A JP2 file starts with an Atom/Box structure (like an mp4/mov, with the typical ftyp atom...) then eventually contains a box of length 0 (until the end of the file), which then contains the JFIF segment/markers structure with these

delimiters:

  • 4F: SOC start of codestream
  • 90: SOT start of tile
  • 93: SOD start of ...?
  • D9: EOC end of codestream (overlaps EOI)

fixed information segment:

  • 51: SIZ image and tile size

functional segments:

  • 52: COD coding style default
  • 53: COC coding style component
  • 5E: RGN region of interest
  • 5C: QCD quantization default
  • 5D: QCC quantization component
  • 5F: POC progression order change

pointer segments:

  • 55: TLM tile-part lengths
  • 57: PLM packet length (main header)
  • 58: PLT packet length (tile-part header)
  • 60: PPM packed packet headers (main header)
  • 61: PPT packed packet headers (tile-part header)

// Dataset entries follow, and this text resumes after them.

-- ==== Sys2Proof/Certificates/Slice0/Obligations.lean ====
section
/-! DEFINITION. The statements about the model, for the provers: the machine as a whole, the words of every family, the events of the
table. -/
open Sys2Proof Sys2Proof.Machine

/-! ## The machine as a whole -/

/-- Right after package reset nothing is bound, queued or resident, no byte of memory is listed, package time is 0 (R327, R311, R365), and
memory has its canonical form.
That host memory reads 0 is the model's choice (log entry 3), as are the fields of its own (log entry 2). -/
def Obligations.ResetState : Prop :=
  State.reset.wf ∧ State.reset.teams = [] ∧ State.reset.queues = [] ∧ State.reset.ctxs = [] ∧ State.reset.launches = [] ∧
    State.reset.now = 0 ∧ State.reset.pkg.stage = 0 ∧ (∀ a, memByte State.reset.mem a = 0) ∧ (∀ a n, State.reset.poisoned a n = false) ∧
    (∀ d, SMap.getD State.reset.pkg.shares d 0 = 0) ∧ ∀ k, State.reset.link k = ⟨16, [], [], 16, [], []⟩

/-- Every step keeps memory in its canonical form: addresses strictly rising, no byte listed that an unlisted address reads as.
The form is the model's own way to hold memory. -/
def Obligations.StepKeepsMemoryForm : Prop := ∀ s t : State, s.wf → Sys2Proof.Machine.step s = .next t → t.wf

/-- With nothing on the agenda and the device's own turn not come, a step runs the instruction that the arbiter's split has at its
address: one word, or two where the first needs a second; a word that is no instruction is ILLEGAL (R57, R63, R64, R274). A lane instruction that
is still in its pipe, or stopped at a lane, goes on without a fetch (R105, R283); one of the same split that issues behind it walks no further
than that has come (R16, R17). The step then closes: waits end, time passes.
When the device's own turn comes, when the writes that a host link has accepted arrive, and that some instructions wait at issue for those
of their split in the pipes, are the model's choices (log entries 1, 6 and 11). -/
def Obligations.StepRunsDecoded : Prop :=
  ∀ (s r : State) (k : Candidate) (e : Split),
    s.agenda = [] → s.pkg.powered = true → s.ownNext = false → s.flushPosted.arbiter false = some (k, r) →
    r.split? k.team k.grp k.split = some e →
    let r' : State := { r with ownNext := (r.issues + 1) % 256 == 0 }
    let goes (f : State → State) (t : State) : Prop := t.pkg.powered = true → Sys2Proof.Machine.step s = .next (s.close (f t))
    (∀ p, e.prog = some p → k.continues = true →
      let q := r'.setCur k.team k.grp k.split p.pc none
      ∀ t, exec p.ins { q with cur := { q.cur with len := p.len, m := p.m, ins := p.ins } } = .next t → goes id t) ∧
    (e.prog = none →
      let q := r'.setCur k.team k.grp k.split e.pc none
      ∀ c, q.issuer? = some c → RunsFetched q c (goes id)) ∧
    ∀ p, e.prog = some p → k.continues = false →
      let reached := (e.walks.getLast?.map Progress.lane).getD 32
      let q := (r'.modSplit k.team k.grp k.split fun e => { e with prog := none, later := e.walks }).setCur k.team k.grp k.split e.pc
        (some (min reached 32))
      ∀ c, q.issuer? = some c →
        RunsFetched q c (goes fun t => t.modSplit k.team k.grp k.split fun e => e.setWalks (e.later ++ e.prog.toList))

/-- R45: an E8M0 scale code e up to 0xFE stands for 2^(e − 127), one with no sign that is never zero, and 0xFF is NaN; I8 spans −128 to 127
and N8 spans 0 to 255. -/
def Obligations.ScaleCodes : Prop :=
  (∀ e < 255, scaleValue 1 e = .fin false 1 ((e : Int) - 127)) ∧ scaleValue 1 0xFF = .nan ∧
    ∀ (f : Fmt) (v : Int), (f.q8 = 2 → ((∃ c < 256, f.int8 c = v) ↔ -128 ≤ v ∧ v ≤ 127)) ∧
      (f.q8 = 3 → ((∃ c < 256, f.int8 c = v) ↔ 0 ≤ v ∧ v ≤ 255))

/-- R11, R364: without power nothing answers but the return of power; the fault is the model's name for that. -/
def Obligations.WithoutPower : Prop :=
  ∀ s : State, s.pkg.powered = false → (∀ a, s.agenda.head? ≠ some (.event .packageReset a)) →
    Sys2Proof.Machine.step s = .fault .noPower

/-! ## Decoding -/

/-- Words written out from the encodings of R58, R59, R71 and R76, one of each format, decode to the instructions they stand for. The bits
are grouped as D, M, F and the fields of the format. -/
def Obligations.WordsDecode : Prop :=
  decodeWord 0b0_0_000_000000_000001_000010_000011_0_0_0 0 = .ok (.iadd 1 2 3 false false false) ∧
  decodeWord 0b0_1_001_00000_000101_1111111111111111 0 = .ok (.movi 5 0xFFFF) ∧
  decodeWord 0b0_0_010_0000_000001_000010_000011_1_0_010 0 = .ok (.ffma 1 2 3 true false 2) ∧
  decodeWord 0b0_0_011_00100_000111_000110_0101_0_00011 0 = .ok (.ldg32 7 6 5 false 3) ∧
  decodeWord 0b0_0_100_000000_000001_000010_1_00000000 0 = .ok (.mov 1 2 true) ∧
  decodeWord 0b0_0_101_00000_010_000001_000011_0_0_01_010 0 = .ok (.icmp 2 1 3 false false 1 2) ∧
  decodeWord 0b0_0_110_00000_000001_000010_000100_0_000 0 = .ok (.scan 1 2 4 false 0) ∧
  decodeWord 0b0_0_111_011_1_00000000000000000000000 0b0_1_001_00000_000101_0000000000000001 = .ok (.guard 3 true 0x48050001#32) ∧
  decodeWord 0b1_0_000_000000_000001_000010_000011_000 0 = .ok (.sadd 1 2 3) ∧
  decodeWord 0b1_0_001_00000_000001_0000000000000111 0 = .ok (.smovi 1 7) ∧
  decodeWord 0b1_0_010_0001_000010_11111111111111111 0 = .ok (.bz 2 0x1FFFF) ∧
  decodeWord 0b1_0_011_00000_00001_00000000000000_010 0 = .ok (.talloc 1 2) ∧
  decodeWord 0b1_0_110_00000_000001_0000000000000000 0x12345678 = .ok (.smov32 1 0x12345678#32) ∧
  decodeWord 0b1_0_111_000000000000000000000000000 0 = .error .reservedFormat

/-- Encoding an instruction and decoding its words gives the instruction and its marker back, with every operand at every value the encoding
admits. Every word that decodes has one meaning: it is the encoding of what it decodes to, which is well formed, and each word of a two-word
instruction keeps all its bits. -/
def Obligations.RoundTrips : Prop :=
  (∀ (m : Bool) (i : Instr) (w : Word) (ws : List Word), i.wellFormed = true → encode m i = w :: ws →
    decodeWord w.toNat (ws.headD 0).toNat = .ok i ∧ needsSecond w.toNat = !ws.isEmpty ∧
      ((∀ p n x, i ≠ .guard p n x) → markerOf w.toNat (ws.headD 0).toNat = m)) ∧
  (∀ (w v : Word) (i : Instr), decodeWord w.toNat v.toNat = .ok i →
    i.wellFormed = true ∧ encode (markerOf w.toNat v.toNat) i = if needsSecond w.toNat then [w, v] else [w])

/-! ## Lane words -/

/-- R83, R84, R88, R89: integer and logical words, those with an immediate among them. R90, R92, R93, R96: multiply-add, bit-field insert,
byte permute, select, and the words of one source. -/
def Obligations.IntegerAndMoveWords : Prop :=
  ((∀ d a b la lb x, ∀ w ∈ intWords d a b la lb x, w.Complete) ∧ ∀ d imm n, ∀ w ∈ immWords d imm n, w.Complete) ∧
  (∀ d a b la lb h p, ∀ w ∈ moveWords d a b la lb h p, w.Complete)

/-- R87, R88, R90 to R92: FP32 and packed half arithmetic, each result one rounding of the exact one (R47). R53, R95, R96: dot products,
each one rounding of the exact sum, and conversions. -/
def Obligations.FloatWords : Prop :=
  (∀ d a b la lb x r imm, ∀ w ∈ floatWords d a b la lb x r imm, w.Complete) ∧
  (∀ d a b la lb h e r n, ∀ w ∈ convertWords d a b la lb h e r n, w.Complete)

/-- R26: a word that uses a field of FMT holding a reserved code raises ILLEGAL, and nothing is executed. R62: GUARD applies a predicate to
the lane word behind it: the word executes over the lanes of ACT in which the predicate, or its complement, holds, as one instruction of two
words. Any other word is ILLEGAL. -/
def Obligations.ReservedAndGuarded : Prop :=
  ((∀ d a b la lb x r imm, ∀ w ∈ floatWords d a b la lb x r imm, w.Reserved) ∧
    ∀ d a b la lb h e r n, ∀ w ∈ convertWords d a b la lb h e r n, w.Reserved) ∧
  (∀ (s : State) (p : BitVec 3) (n : Bool) (x : Word),
    let q : State := { s with cur := { s.cur with len := 8, m := x.getLsbD 30, guard := some (p, n) } }
    (∀ (j : Instr) (r : Res), decodeWord x.toNat 0 = .ok j → laneExec j q = some r → exec (.guard p n x) s = r ∧ exec j q = r) ∧
    (∀ (c : Issuer) (d a b : BitVec 6), Issues q c → x = 0#2 ++ 0#3 ++ 0#6 ++ d ++ a ++ b ++ 0#3 →
      LaneReady q c [a.toNat, b.toNat] [d.toNat] →
      ∃ V : SMap VReg, exec (.guard p n x) s = .next (q.becomes c (c.advanced q (c.pc + 8) { c.grp.keepNames [] with v := V })) ∧
        (∀ k < 32, laneIn V d.toNat k =
          if c.spl.act.has k && ((c.grp.pred p.toNat).has k != n) then c.lane a.toNat k + c.lane b.toNat k else c.lane d.toNat k) ∧
        ∀ m, m ≠ d.toNat → SMap.find? V m = SMap.find? c.grp.v m) ∧
    ∀ c : Issuer, Issues q c → Handled q c → (∀ j, decodeWord x.toNat 0 = .ok j → laneExec j q = none) →
      ∃ t : State, exec (.guard p n x) s = .next t ∧ Taken t c .illegal c.spl.act c.pc ∧ SameMemory s t)

/-- R85, R90: 64-bit sums and differences of pairs, and the wide multiply-add. R97, R98: compares, bit tests and predicate logic place their
outcome under the combiner in p0 to p6; with pd = 7, a reserved value, they are no instructions (R60, R64). -/
def Obligations.PairAndPredicateWords : Prop :=
  (∀ d a b la lb x, ∀ w ∈ pairWords d a b la lb x, w.Complete) ∧
  (∀ p a b la lb m k f q r, ∀ w ∈ predWords p a b la lb m k f q r, (p ≠ 7 → w.Complete) ∧ (p = 7 → w.i.wellFormed = false))

/-- R81, R86, R94: the divider and the function units take a word's lanes; the results are written later (R67). -/
def Obligations.UnitWords : Prop := ∀ d a b la lb x, ∀ w ∈ unitWords d a b la lb x, w.Complete

/-- R99 to R101: scans, neighbours and shuffles over the active lanes. R103: a member-masked shuffle whose mask no other split shares
executes at once, over the mask's lanes that are active. -/
def Obligations.CrossLaneWords : Prop :=
  ((∀ d a r la m, ∀ w ∈ scanWords d a r la m, w.Complete) ∧ ∀ d a r la, ∀ w ∈ shuffleWords d a r la false, w.Complete) ∧
  (∀ d a r la, ∀ w ∈ shuffleWords d a r la true, w.CompleteAlone)

/-- R99, R102: the words that write an s register from lanes, or lanes from one. They wait for writes to S(r) and for
lane instructions in the pipes that have read it (R82). -/
def Obligations.LaneAndGroupWords : Prop :=
  ∀ (s : State) (c : Issuer) (d a r : BitVec 6) (la : Bool) (m : BitVec 3), Issues s c → c.grp.sBusy r.toNat = false → c.grp.sHeld r.toNat = false →
    let freed (V : SMap VReg) : Prop := ∀ n, SMap.find? V n = if (last1 a la).contains n then none else SMap.find? c.grp.v n
    let G (ns : List Nat) : Group := c.grp.keepNames ns
    let there : Prop := c.grp.sbad.contains r.toNat = false
    -- REDUCE: S(r) takes the running value after the last lane
    (LaneReady s c [a.toNat] [] → scanLegal m c.fmt = true → there →
      ∃ V : SMap VReg, Completes (.reduce a r la m) s c
        { (G (last1 a la)).setS r.toNat (fold (scanOp c.fmt m.toNat) (c.grp.sreg r.toNat) (fun k => c.lane a.toNat k) c.active.lanes) with v := V } ∧
        freed V) ∧
    -- VOTE: the active lanes in which the predicate holds
    (∀ p : BitVec 3, LaneReady s c [] [] → Completes (.vote p r) s c ((G []).setS r.toNat (c.active &&& c.grp.pred p.toNat))) ∧
    -- MATCH: v[d] takes the mask of equal lanes, S(r) the lowest lane of each value
    (LaneReady s c [a.toNat] [d.toNat] →
      let same (k : Nat) : Mask := Mask.ofLanes (c.active.lanes.filter fun j => c.lane a.toNat j == c.lane a.toNat k)
      ∃ V : SMap VReg, Completes (.matchEq d a r la) s c
        { (G (last1 a la)).setS r.toNat (Mask.ofLanes (c.active.lanes.filter fun k => (same k).lanes.head? == some k)) with v := V } ∧
        (∀ k < 32, c.active.has k = true → laneIn V d.toNat k = same k) ∧
        ∀ n, n ≠ d.toNat → SMap.find? V n = if (last1 a la).contains n then none else SMap.find? c.grp.v n) ∧
    -- GETS: every active lane takes S(r)
    (LaneReady s c [] [d.toNat] → there →
      ∃ V : SMap VReg, Completes (.gets d r) s c { G [] with v := V } ∧
        (∀ k < 32, laneIn V d.toNat k = if c.active.has k then c.grp.sreg r.toNat else c.lane d.toNat k) ∧
        ∀ n, n ≠ d.toNat → SMap.find? V n = SMap.find? c.grp.v n) ∧
    -- PUTS: S(r) takes the lowest active lane
    (LaneReady s c [a.toNat] [] →
      ∃ V : SMap VReg, Completes (.puts a r la) s c
        { (G (last1 a la)).setS r.toNat (c.lane a.toNat ((c.active.lanes.head?).getD 0)) with v := V } ∧ freed V)

/-! ## Memory words -/

/-- R132 to R138, R145, R146, R148: a global memory word whose lanes are aligned and in an ordinary window leaves the pipe with one access
for each active lane. R142, R146: a pad word whose lanes are in range and aligned, likewise. -/
def Obligations.MemoryWords : Prop :=
  ((∀ t a r la imm sc, ∀ w ∈ globalLoads t a r la imm sc, w.Complete) ∧ (∀ t a r la imm sc, ∀ w ∈ globalStores t a r la imm sc, w.Complete) ∧
    ∀ t a r la code, ∀ w ∈ globalAtomics t a r la code, w.Complete) ∧
  (∀ t a r la imm code, ∀ w ∈ padWords t a r la imm code, w.Complete)

/-- R134, R135, R148: the first lane of a flat load whose address is misaligned raises ALIGN: FLT is that lane, the accesses of the lanes below
it have gone out, no other lane's has, and memory stays. R14, R149: a prefetch has no effect but that of its last-read bit, and none at all with
no active lane. -/
def Obligations.MisalignedLanesAndPrefetch : Prop :=
  ∀ (s : State) (c : Issuer) (t a : BitVec 6) (r : BitVec 4) (la : Bool) (imm : BitVec 5), Issues s c → c.behindAcquire = false →
    let ea (k : Nat) : Dword := pair (c.lane (a.toNat + 1) k) (c.lane a.toNat k) + BitVec.ofNat 64 (imm.toNat * 4)
    (∀ k < 32, Handled s c → MemReady s c [a.toNat, a.toNat + 1] none [t.toNat] → c.active.has k = true → (ea k).toNat % 4 ≠ 0 →
      (∀ j ≤ k, c.active.has j = true → windowOf (ea j).toNat < 2 ∧ (j < k → (ea j).toNat % 4 = 0)) →
      ∃ (u : State) (G : Group) (o : LOp), exec (.ldf32 t a la imm) s = .next u ∧ Taken u c .align (Mask.one k) c.pc ∧ SameMemory s u ∧
        u.group? c.tid c.gid = some G ∧ o ∈ G.ops ∧ o.id = c.grp.nextOp ∧
        o.accs = accesses c.grp.nextOp ((c.active.lanes.filter (· < k)).map fun j => LaneAcc.new j 4 (ea j) none [] 0)) ∧
    (c.active ≠ 0 → ∃ V : SMap VReg, Completes (.prefg a r la imm) s c { c.grp.keepNames (last1 a la) with v := V } ∧
      ∀ n, SMap.find? V n = if (last1 a la).contains n then none else SMap.find? c.grp.v n) ∧
    (c.active = 0 → Completes (.prefg a r la imm) s c c.grp)

/-! ## Group words -/

/-- R107, R108, R110, R111: uniform arithmetic; R108 for pairs; R109: the divider takes a quotient that is written later, once no lane
instruction is still to write its register (R82). -/
def Obligations.UniformWords : Prop :=
  (∀ d a b k cc, ∀ w ∈ uniformWords d a b k cc, w.Complete) ∧ (∀ d a imm n l, ∀ w ∈ uniformImms d a imm n l, w.Complete) ∧
    ∀ (s : State) (c : Issuer) (d a b : BitVec 6), Issues s c →
      (WordReady c [a.toNat, a.toNat + 1, b.toNat, b.toNat + 1] [d.toNat, d.toNat + 1] →
        ∃ (S : SMap Word) (B : List Nat), Completes (.sadd64 d a b) s c { c.grp with s := S, sbad := B } ∧
          pair (SMap.getD S (d.toNat + 1) 0) (SMap.getD S d.toNat 0) =
            pair (c.grp.sreg (a.toNat + 1)) (c.grp.sreg a.toNat) + pair (c.grp.sreg (b.toNat + 1)) (c.grp.sreg b.toNat) ∧
          ∀ n, n ≠ d.toNat → n ≠ d.toNat + 1 → SMap.getD S n 0 = c.grp.sreg n ∧ (n ∈ B ↔ n ∈ c.grp.sbad)) ∧
      (WordReady c [a.toNat, b.toNat] [] → c.grp.sComing d.toNat = false →
        ∃ o : LOp, Completes (.sdivn d a b) s c { c.grp with ops := c.grp.ops ++ [o], nextOp := c.grp.nextOp + 1 } ∧
          o.id = c.grp.nextOp ∧ o.sdests = [d.toNat] ∧ o.dests = [] ∧ o.pc = c.pc ∧
          o.kind = .sdiv d.toNat (if c.grp.sreg b.toNat = 0 then 0xFFFFFFFF#32
            else BitVec.ofNat 32 ((c.grp.sreg a.toNat).toNat / (c.grp.sreg b.toNat).toNat)))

bitstream internal markers and segments:

  • 91: SOP start of packet
  • 92: EPH end of packet header

informational segments:

  • 63: CRG component registration

  • 64: COM comment

  • 78: CBD Component bit depth definition

  • 74: MCT Multiple Component Transform

  • 75: MCC Multiple Component Collection

  • 77: MCO Multiple component transformation ordering

Part 8: Secure JPEG 2000

  • 65: SEC SEcured Codestream
  • 94: INSEC INSEcured Codestream

Part 11: JPEG 2000 for Wireless

  • 68: EPC Error Protection Capability
  • 66: EPB Error Protection Block
  • 67: ESD Error Sensitivity Descriptor
  • 69: RED Residual Error Descriptor

defined in ISO/IEC 18181-1 JPEG XL Core coding system (part 1)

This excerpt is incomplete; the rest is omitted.